One of the most alarming revelations involves the near-total lack of transparency among developers building these systems. Lead author Leon Staufer of the University of Cambridge and his collaborators noted pervasive omissions in public documentation, identifying eight major categories of disclosure that most AI agents fail to address entirely. These gaps include the absence of risk disclosure, third-party testing results, and clear methods for evaluating failure modes. In essence, the institutions responsible for creating these tools are providing the public with little to no information about how their systems operate or what could happen if they malfunction.
The researchers further illustrate the scale of the issue with examples from enterprise-grade systems. They found that in twelve of the thirty cases examined, usage monitoring either did not exist or was so limited that it provided only superficial alerts once computational or rate limits were reached. For large organizations, this absence of monitoring tools makes resource planning almost impossible and leaves them vulnerable to uncontrolled system behaviors. Perhaps most troubling of all, many of these AI agents do not even disclose their artificial nature when interacting with external systems or users. Without mechanisms such as watermarking or automated identification, people often cannot distinguish an AI-generated image, message, or action from one produced by a human being—a situation that undermines user trust and complicates oversight.
The study also exposes an unsettling lack of control mechanisms. Several prominent enterprise platforms, including Alibaba’s MobileAgent, HubSpot’s Breeze, IBM’s watsonx, and automations developed by Berlin-based company n8n, lack documented methods to stop or suspend autonomous operations once launched. The authors remark that, in some cases, the only available option is to halt *all* agents simultaneously, an extreme measure that could disrupt entire workflows and damage business continuity. The mere possibility of being unable to terminate a malfunctioning or rogue system starkly emphasizes the latent risks associated with giving AI systems significant autonomy.
Beyond individual examples, the MIT-led team warns that the governance problems plaguing agentic AI—fragmented ecosystems, ethical headaches surrounding online conduct, and the absence of standardized evaluation protocols—are likely to intensify as these systems become even more capable. Their outreach efforts revealed another revealing pattern: out of all the companies contacted for feedback during the four-week research process, only about one-quarter responded, and of those, a mere three provided comments rich enough to be included in the final analysis.

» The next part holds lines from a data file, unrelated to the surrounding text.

-- ==== Sys2Proof/Machine/Reroute.lean ====
section
/-! DEFINITION. Packets of a logical port that went down, routed again (R271, R272, R359). -/

namespace Sys2Proof.Machine

/-- The exit a waybill leads to is a spray set (R271). -/
def State.exitSpray (s : State) : Nat → Pkt → Bool
  | 0, _ => false
  | f + 1, p =>
    let e := p.waybill.getD p.hopPtr 0
    match fld e 14 2 with
    | 1 => true
    | 2 =>
      match s.dimHop p.dst (fld e 3 3) (fld e 0 3) with
      | some d => fld (s.tget TB_DIM p.epoch (p.slice * 512 + d * 64 + fld p.dst (dimField d).1 (dimField d).2) 0) 14 2 = 2
      | none => if p.hopPtr = p.hopCount then false else s.exitSpray f (consume p)
    | _ => false

/-- What becomes of a packet routed again. -/
inductive Again where
  | later | routed | dropped
deriving DecidableEq, Repr

/-- Route a packet of lost port `lp` again (R271): as it stood when received, with the bank of its epoch. It takes its cells as a packet received on the port would, and waits where there are none (R272). -/
def State.reroute (s : State) (x : Flight) (lp : Nat) : Again × State :=
  let f := s.portFibre lp
  let pipe := f / 4
  let vc := vcOf x.pkt.tc (1 - s.portDir lp)
  let p : Pkt := { x.pkt with hopPtr := x.hop0, wbDone := 0 }
  let lost := fun (s : State) (d : RegD) (n why : Nat) => (Again.dropped, (s.cnt d n).nak p x.pipe why)
  if p.epoch ≠ s.rd FWD_SLICE_EPOCH_cur_epoch 0 p.slice ∧ !s.flag FWD_SLICE_EPOCH_draining 0 p.slice then lost s FWD_DROP_EPOCH_count pipe 4
  else if !s.vcRoom lp vc x.cells || s.avail 0 < x.cells then (.later, s.allocFail false 256)
  else
    let r := s.resolve 9 pipe p
    match r.1 with
    | .error (c, why) => if c = FWD_DROP_NOPORT_count then lost r.2 LNK_REROUTE_DROP_count (f / 8) 8 else lost r.2 c pipe why
    | .ok (d, q) =>
      if !s.exitSpray 9 p then lost r.2 LNK_REROUTE_DROP_count (f / 8) 8 else
      match r.2.takeVc lp vc x.cells with
      | none => (.later, r.2.allocFail false 256)
      | some (bufs, t) =>
        let t := t.enter q x.pipe (if s.bypassed f then s.pipeCore pipe else 2 * f) (some lp) vc d bufs x.hop0 x.own x.ans
        let t : State := { t with flights := t.flights.map fun (y : Flight) => if y.id + 1 = t.nextId then { y with reroute := some (f / 8), byHost := x.byHost } else y }
        (.routed, t)

/-- Packets of a lost port are routed again in the given order; those without buffer wait (R272). -/
def State.rerouteAll (s : State) (l : List Flight) : State :=
  l.foldl (fun s x =>
    match x.dest with
    | .lp lp =>
      let r := s.reroute x lp
      match r.1 with
      | .later => { r.2 with link := { r.2.link with rer := r.2.link.rer ++ [x] } }
      | _ => r.2
    | _ => s) s

/-- Waiting packets are tried again each cell time (R272). -/
def State.retryReroutes (s : State) : State :=
  let l := s.link.rer
  if l.isEmpty then s else ({ s with link := { s.link with rer := [] } }).rerouteAll l

end Sys2Proof.Machine
end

Agentic AI itself represents a new evolutionary stage within machine learning. Unlike traditional language models that merely interpret prompts and provide textual responses, agentic AI systems may be embedded into larger ecosystems where they carry out multistep operations—such as processing purchase orders, managing customer service interactions, or querying large datasets to support business decision-making. In everyday terms, these agents act less like digital assistants waiting for commands and more like semi-autonomous collaborators capable of taking initiative based on high-level goals.
To evaluate this growing domain, the researchers grouped the technologies into three broad categories: enhanced chatbots such as Anthropic’s Claude Code, AI-enabled web browsers and extensions like OpenAI’s Atlas, and enterprise-oriented tools exemplified by Microsoft’s Office 365 Copilot. Across nearly all examples, developers relied on a small collection of proprietary foundation models—primarily OpenAI’s GPT, Anthropic’s Claude, and Google’s Gemini—creating a concentrated system of dependencies that could magnify risks through shared vulnerabilities.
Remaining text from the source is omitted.